Eux n’aiment ni le vrai, ni l’authentique, puisqu’il les dessert. Ils vivent en décalage horaire permanent leur impertinence. Eux-mêmes sont obsédés par l’illusion de vouloir paraître ce qu’ils ne sont pas, d’oublier qu’ils ne sont que des gueux malsains pour autrui ! Ils sont morbides, toxiques et des fainéants pathologiques errants dans leur illusion-prison en y entraînant toutes les foules. Mais ici et là dans l’atmosphère se discerne l’insistante idée de la fin de cette ignoble comédie. Cela donne l’espoir pour le futur terrestre de toutes les créatures confondues. Rien ne peut plus continuer comme ça dans cet irrespect absolu, appelant la mort des gardiens de la planète devenue prison, afin que vive la mère-terre.
Parce qu’il est inutile d’argumenter sur la pitié qui nous a valu une école publique où les plus pauvres sont traité comme des parasites d’emblée, étant donné qu’ils sont soupçonnés d’en héberger. Inutile de tergiverser sur la nourriture « pas cher », vu qu’elle est sans mode d’emploi ni date de péremption, utilisée par le désespoir de n’avoir rien d’autre à mettre sous la dent et l’espoir en même temps de finalement durer encore un peu et morceler des convictions intimes sur un droit de vivre et foudroyer la raison et la déraison de laisser vivre en paix.
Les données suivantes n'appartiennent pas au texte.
/-- What R184 admits as the duty of one leg in a build. -/
structure DutyFits (b : Build) (d : Mag) : Prop where
  nonneg    : 0 ≤ d
  le_full   : d ≤ 100
  le_max    : b.protocol = .duty → d ≤ b.maxDuty
  direction : b.protocol = .direction → d = 0 ∨ d = b.directionDuty

/-- An undriven leg (R181 to R183). -/
theorem dutyFits_zero {b : Build} (hb : b.wf = true) : DutyFits b 0 := by
  obtain ⟨-, ⟨hmax0, -⟩, -, -⟩ := (build_wf_iff b).mp hb
  exact ⟨le_rfl, by decide, fun _ => hmax0, fun _ => .inl rfl⟩

/-- A driven leg carries the magnitude (R181, R182), whose bound is the parameter of the build's protocol. -/
theorem MagFits.dutyFits {b : Build} {g : Mag} (hg : MagFits b g) (hb : b.wf = true) : DutyFits b g := by
  obtain ⟨-, ⟨-, hmax100⟩, ⟨hdir0, hdir100⟩, -⟩ := (build_wf_iff b).mp hb
  cases hp : b.protocol with
  | direction =>
    have hdir : g = b.directionDuty := hg.direction hp
    exact ⟨hdir ▸ hdir0, hdir ▸ hdir100, fun hd => absurd (hp.symm.trans hd) nofun, fun _ => .inr hdir⟩
  | duty =>
    obtain ⟨h0, hmax⟩ := hg.range hp
    exact ⟨h0, hmax.trans hmax100, fun _ => hmax, fun hd => absurd (hp.symm.trans hd) nofun⟩

/-- No mode drives both legs (R181 to R183). -/
theorem legDuties_one_zero (m : Motor) : (legDuties m).1 = 0 ∨ (legDuties m).2 = 0 := by
  by_cases hm : m.mode = .forward
  · exact .inr (legDuties_snd_of_ne_reverse (by rw [hm]; nofun))
  · exact .inl (legDuties_fst_of_ne_forward hm)

/-- Both legs of an admitted magnitude are admitted duties, in every mode. -/
theorem legDuties_dutyFits {b : Build} {m : Motor} (hb : b.wf = true) (hm : MagFits b m.mag) :
    DutyFits b (legDuties m).1 ∧ DutyFits b (legDuties m).2 := by
  obtain ⟨mode, g⟩ := m
  cases mode with
  | forward => exact ⟨hm.dutyFits hb, dutyFits_zero hb⟩
  | reverse => exact ⟨dutyFits_zero hb, hm.dutyFits hb⟩
  | stopped => exact ⟨dutyFits_zero hb, dutyFits_zero hb⟩

/-- R184 holds in every state that meets the invariant. -/
theorem State.Inv.legs_fit {s : State} (hs : s.Inv) :
    (s.dutyA = 0 ∨ s.dutyB = 0) ∧ DutyFits s.build s.dutyA ∧ DutyFits s.build s.dutyB := by
  obtain ⟨hA, hB⟩ := Prod.mk.inj hs.legs
  rw [hA, hB]
  exact ⟨legDuties_one_zero s.motor, legDuties_dutyFits hs.build_wf hs.magFits⟩

/-- Settles O43: the step keeps the invariant (O40), which says R184 of the state it answers. -/
theorem atMostOneLegIsDriven : Obligations.AtMostOneLegIsDriven := by
  intro s t hs hstep
  obtain ⟨hone, hA, hB⟩ := (everyStepKeepsTheInvariant s t hs hstep).legs_fit
  exact ⟨hone, hA.nonneg, hA.le_full, hB.nonneg, hB.le_full, fun hp => ⟨hA.le_max hp, hB.le_max hp⟩,
    fun hp => ⟨hA.direction hp, hB.direction hp⟩⟩

end Sys2Proof.Machine
end

section
/-! PROOFS. The node cycle (R200 to R206): which instruction a step runs and under which command, what a cycle leaves
unchanged, and that runs of every length go through. -/

namespace Sys2Proof

/-- The reading in the build's own inbound format is the core's opcode dispatch (R82, R123). -/
theorem decodeAs_format (pr : Protocol) (p : Payload) : decodeAs pr.format p = .ok (decodeInbound pr p) := by
  cases pr <;> rfl

namespace Machine

/-! ### The instruction and the command of a step -/

/-- A running node takes the instruction of a frame that carries its own identifier (R122, R123). -/
theorem State.fetch_of_addressed {s : State} {f : Frame} (hrun : s.halted = false) (hrx : s.rx = some f)
    (hid : f.id = s.nodeAddress) : s.fetch = .ok (decodeInbound s.build.protocol f.data) := by
  rw [s.fetch_of_running hrun, hrx, receive, if_pos hid]

/-- The step of such a node is that instruction's, ended by the move of the input ports (R200). -/
theorem step_of_addressed {s : State} {f : Frame} (hrun : s.halted = false) (hrx : s.rx = some f)
    (hid : f.id = s.nodeAddress) : step s = endCycle (exec (decodeInbound s.build.protocol f.data) s) :=
  step_of_fetch_ok (State.fetch_of_addressed hrun hrx hid)

/-- Settles O27: both paths were compared instruction by instruction in `exec_decodeInbound_eq_command`. -/
theorem stepIsTheNodeCycle : Obligations.StepIsTheNodeCycle := step_eq_cycle_command

/-- Settles O25: the build's format and the opcode dispatch decode one instruction, which the step runs. -/
theorem stepRunsTheDecodedInstruction : Obligations.StepRunsTheDecodedInstruction := by
  intro s t f i hrun hrx hid hdecode hexec
  obtain rfl : decodeInbound s.build.protocol f.data = i :=
    Except.ok.inj ((decodeAs_format s.build.protocol f.data).symm.trans hdecode)
  rw [step_of_addressed hrun hrx hid, hexec]; rfl

/-- A table word is placed in a frame with the node's own identifier and the word's payload (log entry 5). -/
theorem State.fetchFrame_of_payload (s : State) {nbits w : Nat} {p : Payload} (hp : tablePayload nbits w = some p) :
    ∃ f, s.fetchFrame nbits w = some f ∧ f.id = s.nodeAddress ∧ f.data = p := by
  rw [State.fetchFrame, hp]
  exact ⟨_, rfl, rfl, rfl⟩

/-- Settles O26: the placed frame is an addressed one, and placing it changes neither the build nor the address. -/
theorem placedWordRuns : Obligations.PlacedWordRuns := by
  intro s nbits w p hrun hp
  obtain ⟨f, hf, hid, rfl⟩ := s.fetchFrame_of_payload hp
  exact step_of_addressed (s := s.withFetchWord nbits w) hrun hf hid

/-! ### What a cycle leaves unchanged -/

/-- STATUS_LIMIT writes the `tx` port at most (R161, R225). -/
theorem exec_statusLimit_eq_emit (limit : Limit) (s : State) :
    ∃ ev, exec (.statusLimit limit) s = .next (s.emit ev) := by
  cases h : s.halted with
  | true => exact ⟨none, congrArg Host.Outcome.next (if_pos h)⟩
  | false => exact ⟨some limit, congrArg Host.Outcome.next (if_neg (by rw [h]; nofun))⟩

/-- Settles O23: an inbound instruction is a cycle, whose frame `State.cycle_frame` says; the outbound one writes `tx`
alone. -/
theorem execFrame : Obligations.ExecFrame := by
  intro i s t hexec
  by_cases hi : i.format = .status
  case neg =>
    obtain rfl := Host.Outcome.next.inj ((exec_eq_cycle hi s).symm.trans hexec)
    obtain ⟨hbuild, haddr, hsel, hind, hhalted, hcause, hdip, hbus, hrx, hupper, hlower, hscript⟩ :=
      s.cycle_frame (commandOfInstr s.build.powerEncoding i)
    exact ⟨hbuild, haddr, hsel, hind, hhalted, hcause, hdip, hbus, hrx, hupper, hlower, hscript,
      fun hstatus => absurd hstatus hi⟩
  case pos =>
    cases i with
    | statusLimit limit =>
      obtain ⟨ev, hemit⟩ := exec_statusLimit_eq_emit limit s
      obtain rfl := Host.Outcome.next.inj (hemit.symm.trans hexec)
      simp
    | _ => cases hi

/-- Settles O30: the step is a cycle (`State.cycle_frame`) and a move of the input ports, which reaches none of these
registers. -/
theorem stepFrame : Obligations.StepFrame := by
  intro s t hstep
  obtain rfl := eq_of_step_eq_next hstep
  obtain ⟨hbuild, haddr, hsel, hind, hhalted, hcause, hdip, hbus, -⟩ := s.cycle_frame s.command
  simp [hbuild, haddr, hsel, hind, hhalted, hcause, hdip, hbus]

/-- Settles O29: such a cycle drives the legs anew from the motor as it stands, and the invariant says that they carry
those duties already (R180). -/
theorem noCommandNoChange : Obligations.NoCommandNoChange := by
  intro s t hs hrun hcmd hfree hstep
  rw [step_of_no_command hrun hcmd, State.finish_of_no_fire _ hfree] at hstep
  obtain rfl := Host.Outcome.next.inj hstep
  have hmotor : s.setMotor ⟨s.mode, s.mag⟩ = s := rfl
  have hA : s.dutyA = (legDuties s.motor).1 := congrArg Prod.fst hs.legs
  have hB : s.dutyB = (legDuties s.motor).2 := congrArg Prod.snd hs.legs
  simp [hmotor, hA, hB]

/-! ### Runs -/

/-- Settles O33, by induction on the number of cycles: every step answers a next state (R204). -/
theorem runsNeverEnd : Obligations.RunsNeverEnd := by
  intro k
  induction k with
  | zero => exact fun s => ⟨s, rfl⟩
  | succ k ih =>
    intro s
    rw [run_succ (M := core) (step_eq_cycle_command s)]
    exact ih _

end Machine

end Sys2Proof
end

section
/-! PROOFS. The one exception (R220 to R227): what fault entry leaves at power-on, and that a halted node keeps every
register and sends nothing until the next power-cycle. -/

namespace Sys2Proof.Machine

/-! ### The registers of R22 from state to state -/

theorem State.sameRegisters.refl (s : State) : s.sameRegisters s := by simp [State.sameRegisters]

theorem State.sameRegisters.trans {s t u : State} (hst : s.sameRegisters t) (htu : t.sameRegisters u) :
    s.sameRegisters u := by
  obtain ⟨hbuild, haddr, hsel, hind, hmode, hmag, hA, hB, hhalted, hcause⟩ := hst
  obtain ⟨hbuild', haddr', hsel', hind', hmode', hmag', hA', hB', hhalted', hcause'⟩ := htu
  exact ⟨hbuild'.trans hbuild, haddr'.trans haddr, hsel'.trans hsel, hind'.trans hind, hmode'.trans hmode,
    hmag'.trans hmag, hA'.trans hA, hB'.trans hB, hhalted'.trans hhalted, hcause'.trans hcause⟩

/-- Among those registers are the two legs that the outside sees (R206). -/
theorem State.sameRegisters.duties {s t : State} (h : s.sameRegisters t) : t.dutyA = s.dutyA ∧ t.dutyB = s.dutyB := by
  obtain ⟨-, -, -, -, -, -, hA, hB, -⟩ := h
  exact ⟨hA, hB⟩

/-- The halted cycle writes the `tx` port alone, and the move of the input ports writes no register (R58, R225). -/
theorem State.sameRegisters_haltedCycle (s : State) : s.sameRegisters s.haltedCycle.nextInputs := by
  simp [State.sameRegisters, State.haltedCycle]

/-! ### The halted node -/

/-- Every instruction of a halted node is the halted cycle, the outbound one too (R225). -/
theorem exec_of_halted {s : State} (h : s.halted = true) (i : Instr) : exec i s = .next s.haltedCycle := by
  by_cases hi : i.format = .status
  case neg => rw [exec_eq_cycle hi, s.cycle_of_halted _ h]
  case pos =>
    cases i with
    | statusLimit limit => exact congrArg Host.Outcome.next (if_pos h)
    | _ => cases hi

/-- Every step of a halted node is the halted cycle and the move of the input ports (R225). -/
theorem step_of_halted {s : State} (h : s.halted = true) : step s = .next s.haltedCycle.nextInputs := by
  rw [step_eq_cycle_command, s.cycle_of_halted _ h]

theorem State.haltedCycle_nextInputs_tx (s : State) : s.haltedCycle.nextInputs.tx = none :=
  s.haltedCycle.nextInputs_tx

/-- A halted cycle leaves the node halted, so the next one is a halted cycle again. -/
theorem State.haltedCycle_nextInputs_halted {s : State} (h : s.halted = true) :
    s.haltedCycle.nextInputs.halted = true := s.haltedCycle.nextInputs_halted.trans h

/-- Settles O52: an instruction and a step are each one halted cycle. -/
theorem haltedNodeRunsNothing : Obligations.HaltedNodeRunsNothing := fun s h =>
  ⟨exec_of_halted h, _, step_of_halted h, s.sameRegisters_haltedCycle, s.haltedCycle_nextInputs_tx⟩

/-- No register changes in any number of cycles of a halted node. -/
theorem run_of_halted (k : Nat) {s t : State} (h : s.halted = true) (ht : Host.Core.run core k s = .next t) :
    s.sameRegisters t := by
  induction k generalizing s with
  | zero => cases ht; exact State.sameRegisters.refl _
  | succ k ih =>
    rw [run_succ (M := core) (step_of_halted h)] at ht
    exact (State.sameRegisters_haltedCycle _).trans (ih (State.haltedCycle_nextInputs_halted h) ht)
C’est sûr que c’est depuis cette ère à laquelle nous sommes encore assujettis que nous sera révélé le renouveau. Et cette divulgation se fera d’une façon si naturelle ! Les tyrans n’ont aucune chance de sortir vainqueur de cet affrontement que leur fait enfin le Cosmos en ses trajectoires … Une lutte du naturel cosmique défigurée par un système-mensonge, de dupes et surtout de contrefaçons. La liberté d’esprit lui étant nécessaire, l’apport des circonstances obligatoires qui conféreront la nature humaine à l’hominien ne sont toujours pas réunies. Le singe parlant et transmettant ses sensations depuis l’aube des temps évoluera en humain lorsqu’il deviendra une entité cosmique pacifique. Ce serait l’avènement du juste, l’épanouissement des natures périssables culpabilisées jusqu’ici par le « trop bon, trop con », comme si les qualités humaines de courtoisie et de respect faisait le con !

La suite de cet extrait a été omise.